This coming weekend last year saw An Taoiseach Enda Kenny host Chinese prime minister Li Keqiang on an Irish farm, and we expected beef exports to be flowing to China very soon thereafter.

Li got back on his plane and continued his journey. His next stop was Brazil, which also had serious ambitions of exporting beef to China.

What happened next was a case of unfulfilled expectation in Ireland, with Brazil getting an initial seven factories approved and first shipments on their way by July 2015.

By November last year, with several more factories approved, Brazil was the number one beef supplier to China, sending 20,000t. Last month, Brazil was again China’s top beef supplier, sending 15,600t, a fifth of Brazil’s total frozen beef exports for April.
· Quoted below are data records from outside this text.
-- ==== Sys2Proof/Machine/Segments.lean ====
section
/-! DEFINITION. Segments, translation and the checks an access meets: the descriptor (R16, R17), the lookup (R14), the second
stage (R27), the page walk (R21 to R26) and the lease check at the home (R15, R76). -/

namespace Sys2Proof.Machine

open Sys2Proof

/-- Core number of die, cluster and core (R2). -/
def coreNum (die cl core : Nat) : Nat := die * 512 + cl * 16 + core
/-- The cluster of a core number, counted over the module. -/
def coreCluster (c : Nat) : Nat := c / 16

/-- The granule of a tier in bytes (R6). -/
def granule (tier : Nat) (pg : Bool) : Nat :=
  match tier with
  | 0 => 16384
  | 1 => 64
  | 2 => 256
  | _ => if pg then 65536 else 4096

/-- The rate of a tier in units per byte and tick (R6). -/
def tierRate : Nat → Nat
  | 0 => 64
  | 1 => 32
  | 2 => 8
  | 3 => 2
  | _ => 1

/-! ### Descriptors -/

/-- A field of a descriptor or record. -/
def dbits {n : Nat} (d : BitVec n) (lo k : Nat) : Nat := d.toNat / 2 ^ lo % 2 ^ k

/-- A segment descriptor's fields (R16). -/
structure Desc where
  lgen : Nat
  lease : Nat
  acct : Nat
  bound : Nat
  base : Nat
  hdie : Nat
  hcl : Nat
  hcore : Nat
  sync : Bool
  cd : Bool
  lm : Bool
  x : Bool
  w : Bool
  r : Bool
  tier : Nat
  kind : Nat
  v : Bool
  bad : Bool
  deriving DecidableEq, Repr

/-- A descriptor read from its 256 bits; `bad` marks a reserved field, a reserved value or a combination that R17
does not allow. -/
def Desc.ofBits (d : BitVec 256) : Desc :=
  let tier := dbits d 4 3
  let kind := dbits d 1 3
  let x := dbits d 10 1 = 1
  let w := dbits d 9 1 = 1
  let r := dbits d 8 1 = 1
  let hdie := dbits d 29 3
  let hcl := dbits d 24 5
  let hcore := dbits d 20 4
  let resv := dbits d 208 48 ≠ 0 ∨ dbits d 154 18 ≠ 0 ∨ dbits d 90 6 ≠ 0 ∨ dbits d 14 6 ≠ 0 ∨ dbits d 7 1 ≠ 0
  let home := (tier = 2 ∧ hcore ≠ 0) ∨ (3 ≤ tier ∧ (hdie ≠ 0 ∨ hcl ≠ 0 ∨ hcore ≠ 0))
  let comb := tier = 0 ∨ 5 ≤ tier ∨ 3 ≤ kind ∨ (kind = 1 ∧ (tier ≠ 3 ∨ x)) ∨
    (kind = 2 ∧ (tier ≠ 1 ∨ x ∨ r ∨ ¬ w))
  { lgen := dbits d 200 8, lease := dbits d 184 16, acct := dbits d 172 12, bound := dbits d 96 58,
    base := dbits d 32 58, hdie := hdie, hcl := hcl, hcore := hcore, sync := dbits d 13 1 = 1,
    cd := dbits d 12 1 = 1, lm := dbits d 11 1 = 1, x := x, w := w, r := r, tier := tier, kind := kind,
    v := dbits d 0 1 = 1, bad := decide (resv ∨ home ∨ comb) }

/-- The home core of a tier-1 descriptor. -/
def Desc.homeCore (d : Desc) : Nat := coreNum d.hdie d.hcl d.hcore

/-- The offset of an address (R12). -/
def vaOff (va : DWord) : Nat := va.toNat % 2 ^ 58

/-- What a lookup is for (R14). -/
inductive Mode where
  | load
  | store
  | fetch
  deriving DecidableEq, Repr

/-- The descriptor in slot `n` of core `c`'s copy. -/
def State.slotDesc (s : State) (c n : Nat) : Desc := Desc.ofBits ((s.core c).table.get n 0)

/-- The segment lookup of R14 on core `c`, for `size` bytes at `va`. -/
def State.lookup (s : State) (c : Nat) (va : DWord) (size : Nat) (mode : Mode) (opf : Nat := 0) :
    Except FaultInfo Desc :=
  let n := vaSlot va
  let d := s.slotDesc c n
  let err (cls kind : Nat) : Except FaultInfo Desc :=
    .error { cls := BitVec.ofNat 4 cls, kind := BitVec.ofNat 8 kind, opf := BitVec.ofNat 8 opf, addr := va, slot := n }
  if (s.core c).expired.get n false then err 2 1
  else if !d.v then err 1 1
  else if d.bad then err 1 3
  else if (match mode with | .load => !d.r | .store => !d.w | .fetch => !d.x) then err 1 1
  else if d.bound < vaOff va + size then err 1 2
  else .ok d

/-! ### The second stage (R27, R28) -/

/-- A second-stage entry's fields: enabled, base and size in bytes (R28). -/
def stageFields (e : BitVec 128) : Bool × Nat × Nat := (dbits e 64 1 = 1, dbits e 16 23 * 65536, dbits e 80 24 * 65536)

/-- The second-stage entry of a function. -/
def State.stage (s : State) (fn : Nat) : Bool × Nat × Nat := stageFields (s.fn fn).sstage

/-- The module HBM address of `n` bytes at guest-physical `g` under a second-stage entry, or none (R27). -/
def stagePlace (e : BitVec 128) (g n : Nat) : Option Nat :=
  let (en, base, size) := stageFields e
  if en && decide (g + n ≤ size) then some (base + g) else none

/-- The module HBM address of `n` bytes at guest-physical `g` of a function, or none (R27). -/
def State.secondStage (s : State) (fn g n : Nat) : Option Nat := stagePlace (s.fn fn).sstage g n

/-! ### Absent storage (R46) -/

/-- The pseudo-channels of a stack that the map of disabled units names (R46): all of them for one that failed its training (R371). -/
def State.channelsOff (s : State) (stack : Nat) : BitVec 256 :=
  if s.hub.untrained.contains stack then BitVec.allOnes 256 else s.cfg.channelsOff.get stack 0

/-- Bytes of a stack that exist (R46). -/
def State.stackBytes (s : State) (stack : Nat) : Nat := 2 ^ 36 - popBits (s.channelsOff stack).toNat 256 * 2 ^ 28

/-- Whether some place lies in an absent part of a stack (R46). -/
def State.absent (s : State) (ps : List Nat) : Bool :=
  !(s.cfg.channelsOff.isEmpty && s.hub.untrained.isEmpty) && ps.any (fun p => placeTier p == 3 && decide (s.stackBytes (p / 2 ^ 36) ≤ p % 2 ^ 36))

/-- Whether some of the `n` bytes from place `lo` lie in an absent part of a stack (R46). -/
def State.absentIn (s : State) (lo n : Nat) : Bool :=
  placeTier lo == 3 && decide (n ≠ 0) && !(s.cfg.channelsOff.isEmpty && s.hub.untrained.isEmpty) &&
  (List.range 8).any (fun k => decide (lo < (k + 1) * 2 ^ 36 ∧ k * 2 ^ 36 + s.stackBytes k < lo + n ∧ s.stackBytes k < 2 ^ 36))

/-! ### Places -/

/-- The numbers from `a` on, `n` of them. -/
def fromTo (a : Nat) : Nat → List Nat
  | 0 => []
  | n + 1 => a :: fromTo (a + 1) n

/-- The place of the byte at offset `o` of a contiguous segment of tiers 1, 2 and 4, in plain or skewed mode (R39,
R42, R44, R29). -/
def Desc.place (d : Desc) (skew : Bool) (o : Nat) : Nat :=
  match d.tier with
  | 1 => nearPlace d.homeCore (if skew then skewAddr (d.base + o) else d.base + o)
  | 2 => clusterPlace (d.hdie * 32 + d.hcl) (d.base + o)
  | _ => hostPlace (d.base + o)

/-- Why an access cannot reach its places: class, kind and the address of the record. -/
abbrev WalkFault := Nat × Nat × Nat

/-- The places of bytes at offsets `o` of a contiguous segment of function `fn` (R27 for tier 3). -/
def State.contigPlaces (s : State) (fn : Nat) (d : Desc) (skew : Bool) (os : List Nat) : Except WalkFault (List Nat) :=
  if d.tier = 3 then
    match os with
    | [] => .ok []
    | o :: _ =>
      let lo := d.base + os.foldl min o
      let hi := d.base + os.foldl max o
      match s.secondStage fn lo (hi - lo + 1) with
      | some p => .ok (os.map (fun x => p + (d.base + x - lo)))
      | none => .error (1, 2, lo)
  else .ok (os.map (d.place skew))

/-! ### The page walk (R21 to R26) -/

/-- A page-table entry breaks the rules of R22 at a level. -/
def pteBad (level e : Nat) : Bool :=
  decide (e / 2 ^ 56 ≠ 0 ∨ bits e 12 4 ≠ 0 ∨ bits e 6 3 ≠ 0 ∨ bits e 2 1 ≠ 0 ∨
    (level < 3 ∧ (bits e 1 1 ≠ 0 ∨ bits e 3 3 ≠ 0 ∨ bits e 9 3 ≠ 0 ∨ bits e 16 1 ≠ 0)) ∨ (level = 3 ∧ 2 ≤ bits e 9 3))

/-- What a walk found: the leaf, its place and its value. -/
structure Walked where
  leaf : Nat
  place : Nat
  deriving DecidableEq, Repr

/-- The walk from the table at guest-physical `table` at `level`, with `fuel` levels to go (R21, R22), under the second-stage entry of the
access's lookup (R28). `va` is the record's address for an entry that is not present. -/
def State.walk (s : State) (stage : BitVec 128) (page : Nat) (va : Nat) : Nat → Nat → Nat → Except WalkFault Walked
  | 0, _, _ => .error (3, 3, va)
  | fuel + 1, level, table =>
    let idx := page / 2 ^ (14 * fuel) % 2 ^ 14
    let g := table + 8 * idx
    match stagePlace stage g 8 with
    | none => .error (1, 2, g)
    | some p =>
      let e := Memory.readNat s.mem p 8
      if s.absent [p] then .error (9, 5, g)
      else if s.poisonedIn p 8 then .error (9, s.checkKind (inRange p 8), g)
      else if pteBad level e then .error (1, 3, g)
      else if e % 2 = 0 then .error (3, level, va)
      else if fuel = 0 then .ok { leaf := e, place := p }
      else s.walk stage page va fuel (level + 1) (bits e 16 40 * 65536)

/-- The outcome of translating one page: a frame's place, a wait for a migration, or a fault. -/
inductive PageResult where
  | at (frame : Nat) (s : State)
  | wait
  | fault (f : WalkFault)

/-- The buffer drops its entry for a page and takes a new one; of more than 64 entries the oldest leaves
(assumption 11). -/
def tlbInsert (e : TlbEntry) (l : List TlbEntry) : List TlbEntry :=
  let l := (l.filter (fun t => !(t.slot == e.slot && t.lgen == e.lgen && t.page == e.page))) ++ [e]
  l.drop (l.length - 64)

/-- Page `page` of slot `slot` translated for an access to `n` bytes from page byte `lo` (R21 to R27). `spec` is a speculative access
(R30), `atomic` one that may not reach host memory (R328). -/
def State.pageAt (s : State) (c : Nat) (stage : BitVec 128) (slot : Nat) (lgen : BitVec 8) (table page lo n va : Nat)
    (store spec atomic : Bool) : PageResult :=
  let hit := (s.core c).tlb.find? (fun t => t.slot == slot && t.lgen == lgen && t.page == page)
  let found : Except WalkFault (Walked × Bool) :=
    match hit with
    | some t => .ok ({ leaf := t.leaf.toNat, place := t.pte }, true)
    | none => (s.walk stage page va 3 1 table).map (fun w => (w, false))
  match found with
  | .error f => .fault f
  | .ok (w, buffered) =>
    let e := w.leaf
    if store && bits e 3 1 = 0 then .fault (1, 1, va)
    else if atomic && bits e 9 3 = 1 then .fault (1, 1, va)
    else if bits e 1 1 = 1 && (store || spec) then .wait
    else
      let frame : Except WalkFault Nat :=
        if bits e 9 3 = 1 then .ok (hostPlace (bits e 16 40 * 65536))
        else
          match stagePlace stage (bits e 16 40 * 65536 + lo) n with
          | some p => .ok (p - lo)
          | none => .error (1, 2, bits e 16 40 * 65536 + lo)
      match frame with
      | .error f => .fault f
      | .ok p =>
        if spec then .at p s
        else
          let needA := bits e 5 1 = 0
          let needD := store && bits e 4 1 = 0
          let cur := if buffered then Memory.readNat s.mem w.place 8 else e
          let set (x : Nat) : Nat :=
            (if needA && bits x 5 1 = 0 then x + 32 else x) + (if needD && bits x 4 1 = 0 then 16 else 0)
          let s := if needA || needD then { s with mem := Memory.writeNat s.mem w.place 8 (set cur) } else s
          let s := if bits e 1 1 = 1 then s
            else s.updCore c (fun k =>
              { k with tlb := tlbInsert ⟨slot, lgen, page, BitVec.ofNat 64 (set e), w.place⟩ k.tlb })
          .at p s

/-- The lowest page byte that offsets touch in a page, and how many bytes from it on reach the highest. -/
def pageSpan (page : Nat) (os : List Nat) : Nat × Nat :=
  let l := (os.filter (fun o => o / 65536 == page)).map (· % 65536)
  let lo := l.foldl min 65535
  (lo, l.foldl max 0 + 1 - lo)

/-- The frames of pages of a pageable segment, translated one after another, for an access to bytes at offsets `os`. -/
def State.pageFrames (s : State) (c : Nat) (stage : BitVec 128) (slot : Nat) (lgen : BitVec 8) (table va : Nat) (store spec atomic : Bool)
    (os : List Nat) : List Nat → List (Nat × Nat) → Except (Option WalkFault) (List (Nat × Nat) × State)
  | [], acc => .ok (acc, s)
  | p :: r, acc =>
    let (lo, n) := pageSpan p os
    match s.pageAt c stage slot lgen table p lo n va store spec atomic with
    | .at f s' => s'.pageFrames c stage slot lgen table va store spec atomic os r (acc ++ [(p, f)])
    | .wait => .error none
    | .fault f => .error (some f)

/-- The places of bytes at offsets of a pageable segment (R21 to R27). -/
def State.pagePlaces (s : State) (c : Nat) (stage : BitVec 128) (slot : Nat) (lgen : BitVec 8) (table : Nat) (va : Nat)
    (store spec atomic : Bool) (os : List Nat) : Except (Option WalkFault) (List Nat × State) :=
  (s.pageFrames c stage slot lgen table va store spec atomic os (os.map (· / 65536)).eraseDups []).map (fun r =>
    (os.map (fun o => SMap.get r.1 (o / 65536) 0 + o % 65536), r.2))

/-! ### Homes and leases -/

/-- The rent unit that keeps the lease of an access through a descriptor, given one of its places (R57). -/
def Desc.unit (d : Desc) (place : Nat) : Nat :=
  match d.tier with
  | 1 => d.hdie * 32 + d.hcl
  | 2 => d.hdie * 32 + d.hcl
  | 3 => if d.kind = 1 then 264 else 256 + place / 2 ^ 36
  | _ => 264

/-- The rent unit that keeps the lease of a slot (R57). -/
def State.slotUnit (s : State) (fn : Nat) (d : Desc) : Nat :=
  if d.tier = 3 ∧ d.kind ≠ 1 then
    match s.secondStage fn d.base 1 with
    | some p => 256 + p / 2 ^ 36
    | none => 256
  else d.unit 0

/-- The lookup of an access whose transfer holds the leases `holds`: an expiry mark does not stop a transfer that holds the slot's lease
(R76, R77, assumption 19). -/
def State.lookupHeld (s : State) (c : Nat) (va : DWord) (size : Nat) (mode : Mode) (opf : Nat) (holds : List (Nat × Nat)) :
    Except FaultInfo Desc :=
  let n := vaSlot va
  let d := s.slotDesc c n
  if d.v && holds.contains (s.slotUnit (s.task c).id.vf d, d.lease) then
    State.lookup (s.updCore c (fun k => { k with expired := k.expired.erase n })) c va size mode opf
  else s.lookup c va size mode opf

/-- Whether a home has processed the boundary of the current tick (R75). -/
def State.unitReady (s : State) (u : Nat) : Bool := (s.unit u).ticked == s.tick

/-- Bytes a lease covers. -/
def Lease.bytes (l : Lease) : Nat := l.ngran * granule l.tier l.pg

/-- Whether an access under lease `h` of unit `u` performs now (R15, R76). `holds` are the leases its transfer
holds. -/
def State.leaseOk (s : State) (u h : Nat) (lgen : BitVec 8) (places : List Nat) (holds : List (Nat × Nat)) : Bool :=
  let l := s.lease u h
  l.lgen == lgen &&
  ((l.st == .active && decide (s.tick < l.paid)) || (l.st == .deferred && holds.contains (u, h))) &&
  (l.pg || places.all (fun p => decide (l.base ≤ p ∧ p < l.base + l.bytes)))

/-- The die of a rent unit; the hub's is 8 (R57). -/
def unitDie (u : Nat) : Nat := if u < 256 then u / 32 else if u < 264 then u - 256 else 8

/-- The home die of an access (R121): of a tier-4 access the hub, else the die of its first place. -/
def Access.home (a : Access) : Nat :=
  match a.places with
  | [] => unitDie a.unit
  | p :: _ => placeDie p

/-- The issuing die of an access: the hub for the hub's own. -/
def Access.from (a : Access) : Nat := if a.agent = .hub then 8 else coreDie a.core

/-- Whether an access writes. -/
def AccKind.writes : AccKind → Bool
  | .load _ | .prefetch | .waita .. | .fetch => false
  | _ => true

/-- Whether an access is a cross-die write (R121). -/
def Access.crossWrite (a : Access) : Bool := a.kind.writes && a.from != a.home

end Sys2Proof.Machine
end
Meanwhile, Ireland has not got to the stage of having factories approved, with the systems check being completed at the end of January.

There are differences which help explain the speed at which Brazil got entry compared with Ireland. For Brazil, it was a case of re-entry, having been closed following an animal disease outbreak whereas Ireland is starting the approval process at the beginning.

The Irish Government oversold the level of progress with China last year and, while issues such as losing negligible BSE risk status and UN human rights votes will not have hastened the process, the reality is that we are more or less where we should have expected to be at this point.

China is a serious volume market as demonstrated by the levels achieved by Brazil, which was able to send the amount we typically send to the UK, our main market.

For other sectors in Ireland, the potential is being demonstrated. For instance, 40,000t of pigmeat was sent from Ireland to China last year. Since trading began in 2012, sales of pigmeat worth €200m have been achieved. Dairy sales were at €400m in 2014, a fourfold increase since 2010. China is now Ireland’s second most important market for dairy and pigmeat.